/-! ### GPR block -/

/-- R246: Hold control. -/
abbrev Reg.GPR_CTL : Nat := 0xb0000
/-- R246: Hold state and fill status. -/
abbrev Reg.GPR_STAT : Nat := 0xb0004
/-- R246: Rejected words since last read. -/
abbrev Reg.GPR_REJ : Nat := 0xb0008
/-- R246: TS32 of the last boundary at which the words were copied. -/
abbrev Reg.GPR_FILL_TS : Nat := 0xb000c
/-- R246: Run-time input word i, i = 0–63. -/
abbrev Reg.GPR_IN (i : Nat) : Nat := 0xb0100 + 4 * i
/-- R246: Observation word i, released by a graph, i = 0–63. -/
abbrev Reg.GPR_OBS (i : Nat) : Nat := 0xb0200 + 4 * i
/-- R347: Cluster latch, pattern, evaluation, counts. -/
abbrev Reg.GPR_PSTAT : Nat := 0xb1000
/-- R347: FS_DT, graph request counting. -/
abbrev Reg.GPR_PCFG : Nat := 0xb1004
/-- R347: ESC_WIN, CLU_K. -/
abbrev Reg.GPR_ESC : Nat := 0xb1008
/-- R347: [19:0] CLU_WIN, ticks. -/
abbrev Reg.GPR_CLUWIN : Nat := 0xb100c
/-- R347: Trip input enables, latches, levels. -/
abbrev Reg.GPR_TRIPI : Nat := 0xb1010
/-- R347: Clear command; reads zero after action. -/
abbrev Reg.GPR_CLR : Nat := 0xb1014
/-- R347: Last clear outcome. -/
abbrev Reg.GPR_CLR_STAT : Nat := 0xb1018
/-- R347: Event flags. -/
abbrev Reg.GPR_FLAGS : Nat := 0xb101c
/-- R347: Cluster fault cause. -/
abbrev Reg.GPR_CLUINFO : Nat := 0xb1020
/-- R347: TS32 of the cluster fault. -/
abbrev Reg.GPR_CLU_TS : Nat := 0xb1024
/-- R347: Live ESC_WIN, CLU_K. -/
abbrev Reg.GPR_ESC_L : Nat := 0xb1028
/-- R347: Live CLU_WIN. -/
abbrev Reg.GPR_CLUWIN_L : Nat := 0xb102c
/-- R347: Latched switches 32i to 32i + 31, i = 0–5. -/
abbrev Reg.GPR_SWLAT (i : Nat) : Nat := 0xb1040 + 4 * i
/-- R347: [23:0] cells in their cell fail-safe state. -/
abbrev Reg.GPR_CELLFS : Nat := 0xb1060
/-- R347: [23:0] cells with a latched cell fault. -/
abbrev Reg.GPR_CELLFLT : Nat := 0xb1064
/-- R347: [23:0] accepted BYP_FB levels. -/
abbrev Reg.GPR_BYPFB : Nat := 0xb1068
/-- R347: [23:0] BYP_O levels. -/
abbrev Reg.GPR_BYPO : Nat := 0xb106c
/-- R347: Cause of cell c's state. -/
abbrev Reg.GPR_CELLINFO (i : Nat) : Nat := 0xb1100 + 4 * i
/-- R347: Bypass type, T_CLOSE, DEB. -/
abbrev Reg.GPR_BYPCFG (i : Nat) : Nat := 0xb1200 + 4 * i
/-- R347: Switch g fault record. -/
abbrev Reg.GPR_SWINFO (i : Nat) : Nat := 0xb1400 + 4 * i
/-- R347: BLANK, QUAL, HSD. -/
abbrev Reg.GPR_BQ (i : Nat) : Nat := 0xb1800 + 4 * i
/-- R347: Live BLANK, QUAL, HSD. -/
abbrev Reg.GPR_BQ_L (i : Nat) : Nat := 0xb1c00 + 4 * i
/-- R347: Sigma-delta protection actions. -/
abbrev Reg.GPR_SDACT (i : Nat) : Nat := 0xb2000 + 4 * i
------------------------
# What the task requires:
Every single record is to be set down again, unaltered.

# Answer to the exercise:
/-! ### GPR block -/

/-- R246: Hold control. -/
abbrev Reg.GPR_CTL : Nat := 0xb0000
/-- R246: Hold state and fill status. -/
abbrev Reg.GPR_STAT : Nat := 0xb0004
/-- R246: Rejected words since last read. -/
abbrev Reg.GPR_REJ : Nat := 0xb0008
/-- R246: TS32 of the last boundary at which the words were copied. -/
abbrev Reg.GPR_FILL_TS : Nat := 0xb000c
/-- R246: Run-time input word i, i = 0–63. -/
abbrev Reg.GPR_IN (i : Nat) : Nat := 0xb0100 + 4 * i
/-- R246: Observation word i, released by a graph, i = 0–63. -/
abbrev Reg.GPR_OBS (i : Nat) : Nat := 0xb0200 + 4 * i
/-- R347: Cluster latch, pattern, evaluation, counts. -/
abbrev Reg.GPR_PSTAT : Nat := 0xb1000
/-- R347: FS_DT, graph request counting. -/
abbrev Reg.GPR_PCFG : Nat := 0xb1004
/-- R347: ESC_WIN, CLU_K. -/
abbrev Reg.GPR_ESC : Nat := 0xb1008
/-- R347: [19:0] CLU_WIN, ticks. -/
abbrev Reg.GPR_CLUWIN : Nat := 0xb100c
/-- R347: Trip input enables, latches, levels. -/
abbrev Reg.GPR_TRIPI : Nat := 0xb1010
/-- R347: Clear command; reads zero after action. -/
abbrev Reg.GPR_CLR : Nat := 0xb1014
/-- R347: Last clear outcome. -/
abbrev Reg.GPR_CLR_STAT : Nat := 0xb1018
/-- R347: Event flags. -/
abbrev Reg.GPR_FLAGS : Nat := 0xb101c
/-- R347: Cluster fault cause. -/
abbrev Reg.GPR_CLUINFO : Nat := 0xb1020
/-- R347: TS32 of the cluster fault. -/
abbrev Reg.GPR_CLU_TS : Nat := 0xb1024
/-- R347: Live ESC_WIN, CLU_K. -/
abbrev Reg.GPR_ESC_L : Nat := 0xb1028
/-- R347: Live CLU_WIN. -/
abbrev Reg.GPR_CLUWIN_L : Nat := 0xb102c
/-- R347: Latched switches 32i to 32i + 31, i = 0–5. -/
abbrev Reg.GPR_SWLAT (i : Nat) : Nat := 0xb1040 + 4 * i
/-- R347: [23:0] cells in their cell fail-safe state. -/
abbrev Reg.GPR_CELLFS : Nat := 0xb1060
/-- R347: [23:0] cells with a latched cell fault. -/
abbrev Reg.GPR_CELLFLT : Nat := 0xb1064
/-- R347: [23:0] accepted BYP_FB levels. -/
abbrev Reg.GPR_BYPFB : Nat := 0xb1068
/-- R347: [23:0] BYP_O levels. -/
abbrev Reg.GPR_BYPO : Nat := 0xb106c
/-- R347: Cause of cell c's state. -/
abbrev Reg.GPR_CELLINFO (i : Nat) : Nat := 0xb1100 + 4 * i
/-- R347: Bypass type, T_CLOSE, DEB. -/
abbrev Reg.GPR_BYPCFG (i : Nat) : Nat := 0xb1200 + 4 * i
/-- R347: Switch g fault record. -/
abbrev Reg.GPR_SWINFO (i : Nat) : Nat := 0xb1400 + 4 * i
/-- R347: BLANK, QUAL, HSD. -/
abbrev Reg.GPR_BQ (i : Nat) : Nat := 0xb1800 + 4 * i
/-- R347: Live BLANK, QUAL, HSD. -/
abbrev Reg.GPR_BQ_L (i : Nat) : Nat := 0xb1c00 + 4 * i
/-- R347: Sigma-delta protection actions. -/
abbrev Reg.GPR_SDACT (i : Nat) : Nat := 0xb2000 + 4 * i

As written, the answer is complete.